*** Supplied data ***
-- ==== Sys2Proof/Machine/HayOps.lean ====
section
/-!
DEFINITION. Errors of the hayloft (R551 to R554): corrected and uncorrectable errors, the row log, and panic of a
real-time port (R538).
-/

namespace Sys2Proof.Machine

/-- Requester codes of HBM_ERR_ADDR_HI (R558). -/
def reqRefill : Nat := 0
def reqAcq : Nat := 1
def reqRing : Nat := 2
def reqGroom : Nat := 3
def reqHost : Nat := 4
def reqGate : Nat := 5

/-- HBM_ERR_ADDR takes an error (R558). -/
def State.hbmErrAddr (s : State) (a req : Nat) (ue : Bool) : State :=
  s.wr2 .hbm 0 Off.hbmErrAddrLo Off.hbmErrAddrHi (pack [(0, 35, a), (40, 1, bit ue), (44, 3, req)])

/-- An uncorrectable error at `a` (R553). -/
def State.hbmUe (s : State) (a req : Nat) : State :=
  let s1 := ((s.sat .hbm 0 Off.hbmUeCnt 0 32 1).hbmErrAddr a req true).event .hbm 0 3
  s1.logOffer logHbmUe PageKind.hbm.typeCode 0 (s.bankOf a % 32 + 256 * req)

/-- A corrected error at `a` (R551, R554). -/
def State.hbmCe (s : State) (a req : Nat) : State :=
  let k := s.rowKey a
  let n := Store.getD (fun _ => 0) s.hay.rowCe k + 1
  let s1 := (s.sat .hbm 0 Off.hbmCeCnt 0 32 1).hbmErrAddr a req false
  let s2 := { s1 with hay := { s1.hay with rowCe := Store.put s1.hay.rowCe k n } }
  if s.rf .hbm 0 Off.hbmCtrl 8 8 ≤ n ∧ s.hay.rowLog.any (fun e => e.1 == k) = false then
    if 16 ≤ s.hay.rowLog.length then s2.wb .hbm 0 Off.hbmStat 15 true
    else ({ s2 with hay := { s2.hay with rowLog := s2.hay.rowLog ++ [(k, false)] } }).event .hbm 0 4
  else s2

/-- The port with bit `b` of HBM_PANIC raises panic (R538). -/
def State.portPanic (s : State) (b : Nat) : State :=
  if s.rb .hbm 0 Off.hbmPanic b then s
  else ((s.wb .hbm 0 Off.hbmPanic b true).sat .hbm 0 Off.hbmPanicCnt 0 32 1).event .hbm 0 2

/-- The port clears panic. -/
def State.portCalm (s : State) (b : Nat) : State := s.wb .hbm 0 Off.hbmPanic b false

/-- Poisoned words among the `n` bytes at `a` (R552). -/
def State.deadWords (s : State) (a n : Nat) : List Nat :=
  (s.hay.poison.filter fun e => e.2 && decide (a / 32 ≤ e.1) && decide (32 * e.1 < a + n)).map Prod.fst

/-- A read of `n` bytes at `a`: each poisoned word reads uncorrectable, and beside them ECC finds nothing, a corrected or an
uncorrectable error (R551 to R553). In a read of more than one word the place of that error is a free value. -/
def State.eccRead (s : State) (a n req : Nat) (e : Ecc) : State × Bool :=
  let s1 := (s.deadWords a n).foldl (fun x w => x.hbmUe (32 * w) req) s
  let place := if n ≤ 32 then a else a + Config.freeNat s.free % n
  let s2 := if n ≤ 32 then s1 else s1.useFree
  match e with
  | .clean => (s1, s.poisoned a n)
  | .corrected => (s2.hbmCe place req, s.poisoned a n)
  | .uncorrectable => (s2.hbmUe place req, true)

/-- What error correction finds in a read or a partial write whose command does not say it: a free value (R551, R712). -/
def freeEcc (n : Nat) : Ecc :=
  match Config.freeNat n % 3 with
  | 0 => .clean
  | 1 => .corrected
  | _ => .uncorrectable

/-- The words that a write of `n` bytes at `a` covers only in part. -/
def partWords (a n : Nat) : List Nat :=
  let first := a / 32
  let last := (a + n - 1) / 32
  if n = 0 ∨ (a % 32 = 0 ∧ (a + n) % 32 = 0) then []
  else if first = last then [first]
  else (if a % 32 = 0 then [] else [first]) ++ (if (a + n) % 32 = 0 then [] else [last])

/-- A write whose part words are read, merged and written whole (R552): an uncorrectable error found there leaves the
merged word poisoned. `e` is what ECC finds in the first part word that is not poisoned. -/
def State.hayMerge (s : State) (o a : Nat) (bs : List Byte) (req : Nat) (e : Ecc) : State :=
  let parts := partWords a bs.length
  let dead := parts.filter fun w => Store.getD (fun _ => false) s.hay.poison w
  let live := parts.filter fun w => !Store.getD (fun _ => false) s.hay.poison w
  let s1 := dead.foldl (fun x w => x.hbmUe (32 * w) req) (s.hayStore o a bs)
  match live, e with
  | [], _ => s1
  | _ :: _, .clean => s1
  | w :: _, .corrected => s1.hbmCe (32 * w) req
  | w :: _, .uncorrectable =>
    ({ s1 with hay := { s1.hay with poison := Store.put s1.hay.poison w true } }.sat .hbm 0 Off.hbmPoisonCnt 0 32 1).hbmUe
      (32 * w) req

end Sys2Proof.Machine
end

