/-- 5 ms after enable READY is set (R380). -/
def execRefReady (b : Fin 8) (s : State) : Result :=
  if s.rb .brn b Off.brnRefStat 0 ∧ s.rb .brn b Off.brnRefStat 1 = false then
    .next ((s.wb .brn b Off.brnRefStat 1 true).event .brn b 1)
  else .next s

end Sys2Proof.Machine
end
***
*** Supplied data ***
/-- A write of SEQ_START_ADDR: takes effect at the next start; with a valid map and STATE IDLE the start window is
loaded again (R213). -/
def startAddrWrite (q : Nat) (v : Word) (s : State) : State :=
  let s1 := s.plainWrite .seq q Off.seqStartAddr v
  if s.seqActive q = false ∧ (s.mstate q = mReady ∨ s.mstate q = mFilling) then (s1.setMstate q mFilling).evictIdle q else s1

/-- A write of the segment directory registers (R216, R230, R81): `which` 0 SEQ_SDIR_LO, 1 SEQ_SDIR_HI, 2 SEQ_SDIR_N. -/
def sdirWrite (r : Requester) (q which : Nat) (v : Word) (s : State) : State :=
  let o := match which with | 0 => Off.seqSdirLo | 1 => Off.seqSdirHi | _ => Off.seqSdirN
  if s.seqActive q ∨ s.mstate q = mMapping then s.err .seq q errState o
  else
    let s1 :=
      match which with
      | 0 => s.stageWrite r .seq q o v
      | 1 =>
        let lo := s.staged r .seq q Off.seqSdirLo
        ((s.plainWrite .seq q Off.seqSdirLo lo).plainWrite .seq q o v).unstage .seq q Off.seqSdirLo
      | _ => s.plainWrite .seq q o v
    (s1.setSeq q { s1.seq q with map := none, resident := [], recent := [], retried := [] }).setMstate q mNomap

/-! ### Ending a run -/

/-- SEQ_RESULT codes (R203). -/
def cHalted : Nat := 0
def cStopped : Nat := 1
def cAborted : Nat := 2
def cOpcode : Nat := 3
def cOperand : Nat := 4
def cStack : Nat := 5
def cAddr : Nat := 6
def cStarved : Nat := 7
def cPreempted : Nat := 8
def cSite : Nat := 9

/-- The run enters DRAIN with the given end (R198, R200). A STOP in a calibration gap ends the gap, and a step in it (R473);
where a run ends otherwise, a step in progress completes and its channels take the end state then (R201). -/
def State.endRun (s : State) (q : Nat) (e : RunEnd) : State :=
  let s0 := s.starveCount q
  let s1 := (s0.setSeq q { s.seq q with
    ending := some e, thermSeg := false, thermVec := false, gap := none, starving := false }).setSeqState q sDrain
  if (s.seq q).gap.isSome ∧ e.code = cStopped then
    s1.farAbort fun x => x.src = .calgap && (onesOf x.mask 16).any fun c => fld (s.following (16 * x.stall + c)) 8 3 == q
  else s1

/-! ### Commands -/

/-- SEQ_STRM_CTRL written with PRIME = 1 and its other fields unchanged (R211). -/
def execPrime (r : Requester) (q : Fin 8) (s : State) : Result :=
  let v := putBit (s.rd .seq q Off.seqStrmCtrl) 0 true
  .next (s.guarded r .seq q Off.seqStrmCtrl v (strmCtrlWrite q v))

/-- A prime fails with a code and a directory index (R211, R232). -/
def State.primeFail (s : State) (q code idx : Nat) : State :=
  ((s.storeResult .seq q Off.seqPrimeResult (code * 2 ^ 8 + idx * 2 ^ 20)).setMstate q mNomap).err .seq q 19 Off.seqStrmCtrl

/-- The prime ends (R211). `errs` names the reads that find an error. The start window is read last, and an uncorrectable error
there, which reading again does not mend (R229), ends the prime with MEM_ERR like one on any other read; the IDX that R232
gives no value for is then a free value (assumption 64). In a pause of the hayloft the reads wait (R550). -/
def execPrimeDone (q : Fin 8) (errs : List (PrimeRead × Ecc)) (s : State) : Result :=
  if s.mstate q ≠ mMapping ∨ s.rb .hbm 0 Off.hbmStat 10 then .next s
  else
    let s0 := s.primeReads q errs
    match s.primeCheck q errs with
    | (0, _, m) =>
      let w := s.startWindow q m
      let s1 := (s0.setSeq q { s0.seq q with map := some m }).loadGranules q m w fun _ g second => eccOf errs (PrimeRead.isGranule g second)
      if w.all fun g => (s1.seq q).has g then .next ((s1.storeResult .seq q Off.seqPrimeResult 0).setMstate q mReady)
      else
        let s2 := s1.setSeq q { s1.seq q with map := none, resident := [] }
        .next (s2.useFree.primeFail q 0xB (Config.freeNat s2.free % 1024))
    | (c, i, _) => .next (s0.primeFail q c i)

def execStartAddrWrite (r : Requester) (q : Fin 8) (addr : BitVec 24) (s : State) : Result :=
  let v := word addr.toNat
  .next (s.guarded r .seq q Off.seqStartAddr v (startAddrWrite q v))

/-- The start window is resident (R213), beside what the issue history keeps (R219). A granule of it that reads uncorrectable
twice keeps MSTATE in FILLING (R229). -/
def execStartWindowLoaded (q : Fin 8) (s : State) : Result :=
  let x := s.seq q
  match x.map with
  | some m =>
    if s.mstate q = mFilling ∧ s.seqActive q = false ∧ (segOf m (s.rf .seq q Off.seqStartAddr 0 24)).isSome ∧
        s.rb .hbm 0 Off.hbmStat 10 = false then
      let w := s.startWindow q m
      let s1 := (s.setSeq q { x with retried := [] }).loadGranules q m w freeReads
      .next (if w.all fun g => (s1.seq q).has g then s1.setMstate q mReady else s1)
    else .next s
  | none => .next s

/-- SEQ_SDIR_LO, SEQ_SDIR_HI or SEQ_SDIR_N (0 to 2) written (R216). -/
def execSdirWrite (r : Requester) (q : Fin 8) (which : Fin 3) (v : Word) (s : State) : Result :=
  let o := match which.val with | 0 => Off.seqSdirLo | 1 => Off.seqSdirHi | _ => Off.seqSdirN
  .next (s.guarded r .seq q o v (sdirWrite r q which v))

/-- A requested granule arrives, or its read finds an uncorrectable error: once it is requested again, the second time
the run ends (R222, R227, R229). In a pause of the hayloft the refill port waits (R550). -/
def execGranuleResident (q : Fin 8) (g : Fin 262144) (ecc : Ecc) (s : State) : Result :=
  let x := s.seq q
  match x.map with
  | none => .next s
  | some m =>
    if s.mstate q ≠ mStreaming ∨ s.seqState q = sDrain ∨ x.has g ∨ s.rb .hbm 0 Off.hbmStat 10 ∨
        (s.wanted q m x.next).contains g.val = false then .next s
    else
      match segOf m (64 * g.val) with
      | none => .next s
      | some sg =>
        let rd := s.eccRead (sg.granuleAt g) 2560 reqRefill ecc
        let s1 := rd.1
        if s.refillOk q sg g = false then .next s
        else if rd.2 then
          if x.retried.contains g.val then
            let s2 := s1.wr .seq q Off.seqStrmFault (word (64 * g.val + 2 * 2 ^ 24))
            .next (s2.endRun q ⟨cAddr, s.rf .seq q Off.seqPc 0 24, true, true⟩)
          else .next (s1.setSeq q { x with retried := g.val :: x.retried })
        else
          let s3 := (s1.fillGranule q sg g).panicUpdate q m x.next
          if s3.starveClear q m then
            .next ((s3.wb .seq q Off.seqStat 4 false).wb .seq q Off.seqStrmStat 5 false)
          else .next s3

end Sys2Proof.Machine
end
***
• _What to work on_: Only a number is wanted here. How many lines in the material contain "does"?

• _Worked solution_: 2